33. Search in Rotated Sorted Array

There is an integer array nums sorted in ascending order (with distinct values).

Prior to being passed to your function, nums is rotated at an unknown pivot index k (0 <= k < nums.length) such that the resulting array is [nums[k], nums[k+1], …, nums[n-1], nums[0], nums[1], …, nums[k-1]] (0-indexed). For example, [0,1,2,4,5,6,7] might be rotated at pivot index 3 and become [4,5,6,7,0,1,2].
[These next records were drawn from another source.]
-- ==== Sys2Proof/Machine/Time.lean ====
section
/-! DEFINITION. What one tick of SCLK does of itself (notes/assumptions 1): the counter and the bobbin store. -/
namespace Sys2Proof.Machine

/-- The units of 14 Table 14-4 in the order the store serves them after `last` (14 R417: round robin). -/
def bobUnits (last : Nat) : List Nat := (List.range 30).map fun i => (last + 1 + i) % 30

/-- A bobbin record of a selected unit goes out as trace as well (14 R422). -/
def traceBobbin (unit : Nat) (r : BobRec) (s : State) : State :=
  if s.svc.trace.mask.testBit unit then traceRec unit r.code r.arg s else s

/-- The store takes the oldest waiting record of one unit; drops since the last stored record go into it (14 R417). -/
def storeFrom (unit : Nat) (s : State) : State :=
  let b := bobOf s unit
  match b.queue with
  | [] => s
  | r :: rest =>
    let r' : BobRec := { r with dropped := min b.drops 15 }
    let b' : Bobbin := { recs := (r' :: b.recs).take 256, posted := b.posted + 1, queue := rest, drops := 0 }
    traceBobbin unit r' { s with bob := { units := tset s.bob.units unit b', last := unit } }

/-- One record of the first unit that has one waiting, if any. -/
def storeOne (s : State) : State :=
  match (bobUnits s.bob.last).find? fun u => !(bobOf s u).queue.isEmpty with
  | some u => storeFrom u s
  | none => s

/-- A core's stretched cycles pass: 36 ÷ divider in one tick, half of what it runs unstretched (12 R384, 01 Table 1-7). -/
def stretchTick (c : Core) : Core := { c with stretchCycles := c.stretchCycles - 36 / divider c }

/-- At the start of each 1 ms window the counters are held for partition mode (09 Table 9-15, 03 R100). -/
def holdCounters (s : State) : State :=
  if now s % 100000 = 0 then
    { s with svc := { s.svc with window := s.svc.tallies ++ s.svc.prof.getD [], windowAt := now s } }
  else s

/-- One tick: the bobbin store takes up to 4 records (14 R417) and LOCAL_TIME advances while SCLK runs (01 R25). -/
def tick (s : State) : State :=
  let s := storeOne (storeOne (storeOne (storeOne s)))
  if s.clk.sclk then
    holdCounters { s with clk := { s.clk with localTime := s.clk.localTime + 1 }, cores := s.cores.map stretchTick }
  else s

end Sys2Proof.Machine
end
Given the array nums after the rotation and an integer target, return the index of target if it is in nums, or -1 if it is not in nums.

class Solution {
    int search(vector<int>& nums, int target, int start, int end) {
        if(start == end) return nums[start] == target ? start : -1;
        int mid = (start + end) / 2;
        if(nums[start] <= nums[mid] && nums[start] <= target && target <= nums[mid]) {
            auto it = lower_bound(nums.begin() + start, nums.begin() + mid, target);
            return *it == target ? it - nums.begin() : -1;
        }
        if(nums[mid + 1] <= nums[end] && nums[mid + 1] <= target && target <= nums[end]) {
            auto it = lower_bound(nums.begin() + mid + 1, nums.begin() + end, target);
            return *it == target ? it - nums.begin() : -1;
        }
        if(nums[mid + 1] <= nums[end])
            return search(nums, target, start, mid);
        return search(nums, target, mid + 1, end);
    }
public:
    int search(vector<int>& nums, int target) {
        return search(nums, target, 0, nums.size() - 1);
    }
};